如何在文件中列出的文件中查找来自文件的单词?

发布于 2024-10-20 12:53:02 字数 448 浏览 1 评论 0原文

在单个文件中搜索单词很容易:

grep stuff file.txt

但是我有很多文件,每个文件都是 files.txt 中的一行,并且我想查找许多单词,每个都是 words 中的一行。 txt.输出应该是一个文件,其中每行 a =>; b,其中 awords.txt 中的行号,bfiles.txt< 中的行号/代码>。

我需要在 OSX 上运行它,所以最好在 shell 中运行一些简单的东西,但任何其他语言都可以。我自己对 shell 脚本没有太多经验,而且我更习惯于对字符串搜索没有用的语言(即 C - 我猜 Perl 或 Python 可能会有帮助,但我没有使用过它们) )。

Searching a single file for a word is easy:

grep stuff file.txt

But I have many files, each is a line in files.txt, and many words I want to find, each is a line in words.txt. The output should be a file with each line a => b with a being the line number in words.txt, b being the line number in files.txt.

I need to run it on OSX, so preferably something simple in shell, but any other language would be fine. I haven't had much experience with shell scripts myself, and I'm more used to languages that aren't useful for string searching (namely C - I'm guessing Perl or Python may be helpful, but I've not used them).

如果你对这篇内容有疑问,欢迎到本站社区发帖提问 参与讨论,获取更多帮助,或者扫码二维码加入 Web 技术交流群。

扫码二维码加入Web技术交流群

发布评论

需要 登录 才能够评论, 你可以免费 注册 一个本站的账号。

评论(8

萌能量女王 2024-10-27 12:53:02

你可能会更快、更 Pythonic、更容易理解:

with open("words.txt") as words:
    wlist=[(ln,word.strip()) for ln,word in enumerate(words,1)]

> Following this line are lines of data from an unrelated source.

theorem lox (o : BitVec 3) (d : BitVec 5) : Statement (.lox o d) := by
  refine ⟨fun w e => ?_, fun h e => (nomatch e)⟩
  cases e
  refine ⟨by simp (disch := decide) only [fld_lo, fld_hi, fld_all, fld_lit, Nat.reduceSub] <;> rfl, ?_⟩
  rw [major13 _ (by simp (disch := decide) only [fld_lo, fld_hi, fld_all, fld_lit, Nat.reduceSub]; rfl)]
  unfold parseMajor13
  rw [show BitVec.toNat (fld (cat 32 (cat 25 (cat 20 (cat 12 0#9 o) 64#8) d) 55#7) 17 3) = 2 by simp (disch := decide) only [fld_lo, fld_hi, fld_all, fld_lit, Nat.reduceSub]; rfl]
  simp (disch := decide) only [fld_lo, fld_hi, fld_all, fld_lit, Nat.reduceSub] <;> rfl

theorem mox (o : BitVec 3) (a : BitVec 5) : Statement (.mox o a) := by
  refine ⟨fun w e => ?_, fun h e => (nomatch e)⟩
  cases e
  refine ⟨by simp (disch := decide) only [fld_lo, fld_hi, fld_all, fld_lit, Nat.reduceSub] <;> rfl, ?_⟩
  rw [major13 _ (by simp (disch := decide) only [fld_lo, fld_hi, fld_all, fld_lit, Nat.reduceSub]; rfl)]
  unfold parseMajor13
  rw [show BitVec.toNat (fld (cat 32 (cat 20 (cat 15 (cat 12 0#9 o) 3#3) a) 55#12) 17 3) = 3 by simp (disch := decide) only [fld_lo, fld_hi, fld_all, fld_lit, Nat.reduceSub]; rfl]
  simp (disch := decide) only [fld_lo, fld_hi, fld_all, fld_lit, Nat.reduceSub] <;> rfl

theorem spawn (t : BitVec 1) (a : BitVec 5) (d : BitVec 5) : Statement (.spawn t a d) := by
  refine ⟨fun w e => ?_, fun h e => (nomatch e)⟩
  cases e
  refine ⟨by simp (disch := decide) only [fld_lo, fld_hi, fld_all, fld_lit, Nat.reduceSub] <;> rfl, ?_⟩
  rw [major14 _ (by simp (disch := decide) only [fld_lo, fld_hi, fld_all, fld_lit, Nat.reduceSub]; rfl)]
  unfold parseMajor14
  rw [show BitVec.toNat (fld (cat 32 (cat 25 (cat 20 (cat 15 (cat 5 0#4 t) 0#10) a) d) 59#7) 22 5) = 0 by simp (disch := decide) only [fld_lo, fld_hi, fld_all, fld_lit, Nat.reduceSub]; rfl]
  simp (disch := decide) only [fld_lo, fld_hi, fld_all, fld_lit, Nat.reduceSub] <;> rfl

theorem kill (b : BitVec 5) (a : BitVec 5) : Statement (.kill b a) := by
  refine ⟨fun w e => ?_, fun h e => (nomatch e)⟩
  cases e
  refine ⟨by simp (disch := decide) only [fld_lo, fld_hi, fld_all, fld_lit, Nat.reduceSub] <;> rfl, ?_⟩
  rw [major14 _ (by simp (disch := decide) only [fld_lo, fld_hi, fld_all, fld_lit, Nat.reduceSub]; rfl)]
  unfold parseMajor14
  rw [show BitVec.toNat (fld (cat 32 (cat 20 (cat 15 1#10 b) a) 59#12) 22 5) = 1 by simp (disch := decide) only [fld_lo, fld_hi, fld_all, fld_lit, Nat.reduceSub]; rfl]
  simp (disch := decide) only [fld_lo, fld_hi, fld_all, fld_lit, Nat.reduceSub] <;> rfl

theorem exit (a : BitVec 5) : Statement (.exit a) := by
  refine ⟨fun w e => ?_, fun h e => (nomatch e)⟩
  cases e
  refine ⟨by simp (disch := decide) only [fld_lo, fld_hi, fld_all, fld_lit, Nat.reduceSub] <;> rfl, ?_⟩
  rw [major14 _ (by simp (disch := decide) only [fld_lo, fld_hi, fld_all, fld_lit, Nat.reduceSub]; rfl)]
  unfold parseMajor14
  rw [show BitVec.toNat (fld (cat 32 (cat 20 64#15 a) 59#12) 22 5) = 2 by simp (disch := decide) only [fld_lo, fld_hi, fld_all, fld_lit, Nat.reduceSub]; rfl]
  simp (disch := decide) only [fld_lo, fld_hi, fld_all, fld_lit, Nat.reduceSub] <;> rfl

theorem link (a : BitVec 5) : Statement (.link a) := by
  refine ⟨fun w e => ?_, fun h e => (nomatch e)⟩
  cases e
  refine ⟨by simp (disch := decide) only [fld_lo, fld_hi, fld_all, fld_lit, Nat.reduceSub] <;> rfl, ?_⟩
  rw [major14 _ (by simp (disch := decide) only [fld_lo, fld_hi, fld_all, fld_lit, Nat.reduceSub]; rfl)]
  unfold parseMajor14
  rw [show BitVec.toNat (fld (cat 32 (cat 20 96#15 a) 59#12) 22 5) = 3 by simp (disch := decide) only [fld_lo, fld_hi, fld_all, fld_lit, Nat.reduceSub]; rfl]
  simp (disch := decide) only [fld_lo, fld_hi, fld_all, fld_lit, Nat.reduceSub] <;> rfl

theorem unlink (a : BitVec 5) : Statement (.unlink a) := by
  refine ⟨fun w e => ?_, fun h e => (nomatch e)⟩
  cases e
  refine ⟨by simp (disch := decide) only [fld_lo, fld_hi, fld_all, fld_lit, Nat.reduceSub] <;> rfl, ?_⟩
  rw [major14 _ (by simp (disch := decide) only [fld_lo, fld_hi, fld_all, fld_lit, Nat.reduceSub]; rfl)]
  unfold parseMajor14
  rw [show BitVec.toNat (fld (cat 32 (cat 20 128#15 a) 59#12) 22 5) = 4 by simp (disch := decide) only [fld_lo, fld_hi, fld_all, fld_lit, Nat.reduceSub]; rfl]
  simp (disch := decide) only [fld_lo, fld_hi, fld_all, fld_lit, Nat.reduceSub] <;> rfl

theorem mon (a : BitVec 5) (d : BitVec 5) : Statement (.mon a d) := by
  refine ⟨fun w e => ?_, fun h e => (nomatch e)⟩
  cases e
  refine ⟨by simp (disch := decide) only [fld_lo, fld_hi, fld_all, fld_lit, Nat.reduceSub] <;> rfl, ?_⟩
  rw [major14 _ (by simp (disch := decide) only [fld_lo, fld_hi, fld_all, fld_lit, Nat.reduceSub]; rfl)]
  unfold parseMajor14
  rw [show BitVec.toNat (fld (cat 32 (cat 25 (cat 20 160#15 a) d) 59#7) 22 5) = 5 by simp (disch := decide) only [fld_lo, fld_hi, fld_all, fld_lit, Nat.reduceSub]; rfl]
  simp (disch := decide) only [fld_lo, fld_hi, fld_all, fld_lit, Nat.reduceSub] <;> rfl

theorem demon (a : BitVec 5) : Statement (.demon a) := by
  refine ⟨fun w e => ?_, fun h e => (nomatch e)⟩
  cases e
  refine ⟨by simp (disch := decide) only [fld_lo, fld_hi, fld_all, fld_lit, Nat.reduceSub] <;> rfl, ?_⟩
  rw [major14 _ (by simp (disch := decide) only [fld_lo, fld_hi, fld_all, fld_lit, Nat.reduceSub]; rfl)]
  unfold parseMajor14
  rw [show BitVec.toNat (fld (cat 32 (cat 20 192#15 a) 59#12) 22 5) = 6 by simp (disch := decide) only [fld_lo, fld_hi, fld_all, fld_lit, Nat.reduceSub]; rfl]
  simp (disch := decide) only [fld_lo, fld_hi, fld_all, fld_lit, Nat.reduceSub] <;> rfl

theorem trapx (a : BitVec 5) : Statement (.trapx a) := by
  refine ⟨fun w e => ?_, fun h e => (nomatch e)⟩
  cases e
  refine ⟨by simp (disch := decide) only [fld_lo, fld_hi, fld_all, fld_lit, Nat.reduceSub] <;> rfl, ?_⟩
  rw [major14 _ (by simp (disch := decide) only [fld_lo, fld_hi, fld_all, fld_lit, Nat.reduceSub]; rfl)]
  unfold parseMajor14
  rw [show BitVec.toNat (fld (cat 32 (cat 20 224#15 a) 59#12) 22 5) = 7 by simp (disch := decide) only [fld_lo, fld_hi, fld_all, fld_lit, Nat.reduceSub]; rfl]
  simp (disch := decide) only [fld_lo, fld_hi, fld_all, fld_lit, Nat.reduceSub] <;> rfl

theorem supv (a : BitVec 5) : Statement (.supv a) := by
  refine ⟨fun w e => ?_, fun h e => (nomatch e)⟩
  cases e
  refine ⟨by simp (disch := decide) only [fld_lo, fld_hi, fld_all, fld_lit, Nat.reduceSub] <;> rfl, ?_⟩
  rw [major14 _ (by simp (disch := decide) only [fld_lo, fld_hi, fld_all, fld_lit, Nat.reduceSub]; rfl)]
  unfold parseMajor14
  rw [show BitVec.toNat (fld (cat 32 (cat 20 256#15 a) 59#12) 22 5) = 8 by simp (disch := decide) only [fld_lo, fld_hi, fld_all, fld_lit, Nat.reduceSub]; rfl]
  simp (disch := decide) only [fld_lo, fld_hi, fld_all, fld_lit, Nat.reduceSub] <;> rfl

theorem timer (a : BitVec 5) (d : BitVec 5) : Statement (.timer a d) := by
  refine ⟨fun w e => ?_, fun h e => (nomatch e)⟩
  cases e
  refine ⟨by simp (disch := decide) only [fld_lo, fld_hi, fld_all, fld_lit, Nat.reduceSub] <;> rfl, ?_⟩
  rw [major14 _ (by simp (disch := decide) only [fld_lo, fld_hi, fld_all, fld_lit, Nat.reduceSub]; rfl)]
  unfold parseMajor14
  rw [show BitVec.toNat (fld (cat 32 (cat 25 (cat 20 288#15 a) d) 59#7) 22 5) = 9 by simp (disch := decide) only [fld_lo, fld_hi, fld_all, fld_lit, Nat.reduceSub]; rfl]
  simp (disch := decide) only [fld_lo, fld_hi, fld_all, fld_lit, Nat.reduceSub] <;> rfl

theorem tcan (a : BitVec 5) (d : BitVec 5) : Statement (.tcan a d) := by
  refine ⟨fun w e => ?_, fun h e => (nomatch e)⟩
  cases e
  refine ⟨by simp (disch := decide) only [fld_lo, fld_hi, fld_all, fld_lit, Nat.reduceSub] <;> rfl, ?_⟩
  rw [major14 _ (by simp (disch := decide) only [fld_lo, fld_hi, fld_all, fld_lit, Nat.reduceSub]; rfl)]
  unfold parseMajor14
  rw [show BitVec.toNat (fld (cat 32 (cat 25 (cat 20 320#15 a) d) 59#7) 22 5) = 10 by simp (disch := decide) only [fld_lo, fld_hi, fld_all, fld_lit, Nat.reduceSub]; rfl]
  simp (disch := decide) only [fld_lo, fld_hi, fld_all, fld_lit, Nat.reduceSub] <;> rfl

theorem commit : Statement (.commit) := by
  refine ⟨fun w e => ?_, fun h e => (nomatch e)⟩
  cases e
  refine ⟨by simp (disch := decide) only [fld_lo, fld_hi, fld_all, fld_lit, Nat.reduceSub] <;> rfl, ?_⟩
  rw [major14 _ (by simp (disch := decide) only [fld_lo, fld_hi, fld_all, fld_lit, Nat.reduceSub]; rfl)]
  unfold parseMajor14
  rw [show BitVec.toNat (fld (46137403#32) 22 5) = 11 by simp (disch := decide) only [fld_lo, fld_hi, fld_all, fld_lit, Nat.reduceSub]; rfl]
  simp (disch := decide) only [fld_lo, fld_hi, fld_all, fld_lit, Nat.reduceSub] <;> rfl

theorem done : Statement (.done) := by
  refine ⟨fun w e => ?_, fun h e => (nomatch e)⟩
  cases e
  refine ⟨by simp (disch := decide) only [fld_lo, fld_hi, fld_all, fld_lit, Nat.reduceSub] <;> rfl, ?_⟩
  rw [major14 _ (by simp (disch := decide) only [fld_lo, fld_hi, fld_all, fld_lit, Nat.reduceSub]; rfl)]
  unfold parseMajor14
  rw [show BitVec.toNat (fld (50331707#32) 22 5) = 12 by simp (disch := decide) only [fld_lo, fld_hi, fld_all, fld_lit, Nat.reduceSub]; rfl]
  simp (disch := decide) only [fld_lo, fld_hi, fld_all, fld_lit, Nat.reduceSub] <;> rfl

theorem cancel (b : BitVec 5) (a : BitVec 5) : Statement (.cancel b a) := by
  refine ⟨fun w e => ?_, fun h e => (nomatch e)⟩
  cases e
  refine ⟨by simp (disch := decide) only [fld_lo, fld_hi, fld_all, fld_lit, Nat.reduceSub] <;> rfl, ?_⟩
  rw [major14 _ (by simp (disch := decide) only [fld_lo, fld_hi, fld_all, fld_lit, Nat.reduceSub]; rfl)]
  unfold parseMajor14
  rw [show BitVec.toNat (fld (cat 32 (cat 20 (cat 15 13#10 b) a) 59#12) 22 5) = 13 by simp (disch := decide) only [fld_lo, fld_hi, fld_all, fld_lit, Nat.reduceSub]; rfl]
  simp (disch := decide) only [fld_lo, fld_hi, fld_all, fld_lit, Nat.reduceSub] <;> rfl

theorem lvl (b : BitVec 5) (a : BitVec 5) (d : BitVec 5) : Statement (.lvl b a d) := by
  refine ⟨fun w e => ?_, fun h e => (nomatch e)⟩
  cases e
  refine ⟨by simp (disch := decide) only [fld_lo, fld_hi, fld_all, fld_lit, Nat.reduceSub] <;> rfl, ?_⟩
  rw [major14 _ (by simp (disch := decide) only [fld_lo, fld_hi, fld_all, fld_lit, Nat.reduceSub]; rfl)]
  unfold parseMajor14
  rw [show BitVec.toNat (fld (cat 32 (cat 25 (cat 20 (cat 15 14#10 b) a) d) 59#7) 22 5) = 14 by simp (disch := decide) only [fld_lo, fld_hi, fld_all, fld_lit, Nat.reduceSub]; rfl]
  simp (disch := decide) only [fld_lo, fld_hi, fld_all, fld_lit, Nat.reduceSub] <;> rfl

theorem namereg (a : BitVec 5) (d : BitVec 5) : Statement (.namereg a d) := by
  refine ⟨fun w e => ?_, fun h e => (nomatch e)⟩
  cases e
  refine ⟨by simp (disch := decide) only [fld_lo, fld_hi, fld_all, fld_lit, Nat.reduceSub] <;> rfl, ?_⟩
  rw [major14 _ (by simp (disch := decide) only [fld_lo, fld_hi, fld_all, fld_lit, Nat.reduceSub]; rfl)]
  unfold parseMajor14
  rw [show BitVec.toNat (fld (cat 32 (cat 25 (cat 20 480#15 a) d) 59#7) 22 5) = 15 by simp (disch := decide) only [fld_lo, fld_hi, fld_all, fld_lit, Nat.reduceSub]; rfl]
  simp (disch := decide) only [fld_lo, fld_hi, fld_all, fld_lit, Nat.reduceSub] <;> rfl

with open("files.txt") as files:
    flist=[(ln,file.strip()) for ln,file in enumerate(files,1)]

for filenum, filename in flist:
    with open(filename) as fdata:
        for fln,line in enumerate(fdata,1):
            for wln, word in wlist:
                if word in line:
                    print "%d => %d" % (wln, fln)

You might this to be faster, more Pythonic, and easier to understand:

with open("words.txt") as words:
    wlist=[(ln,word.strip()) for ln,word in enumerate(words,1)]

with open("files.txt") as files:
    flist=[(ln,file.strip()) for ln,file in enumerate(files,1)]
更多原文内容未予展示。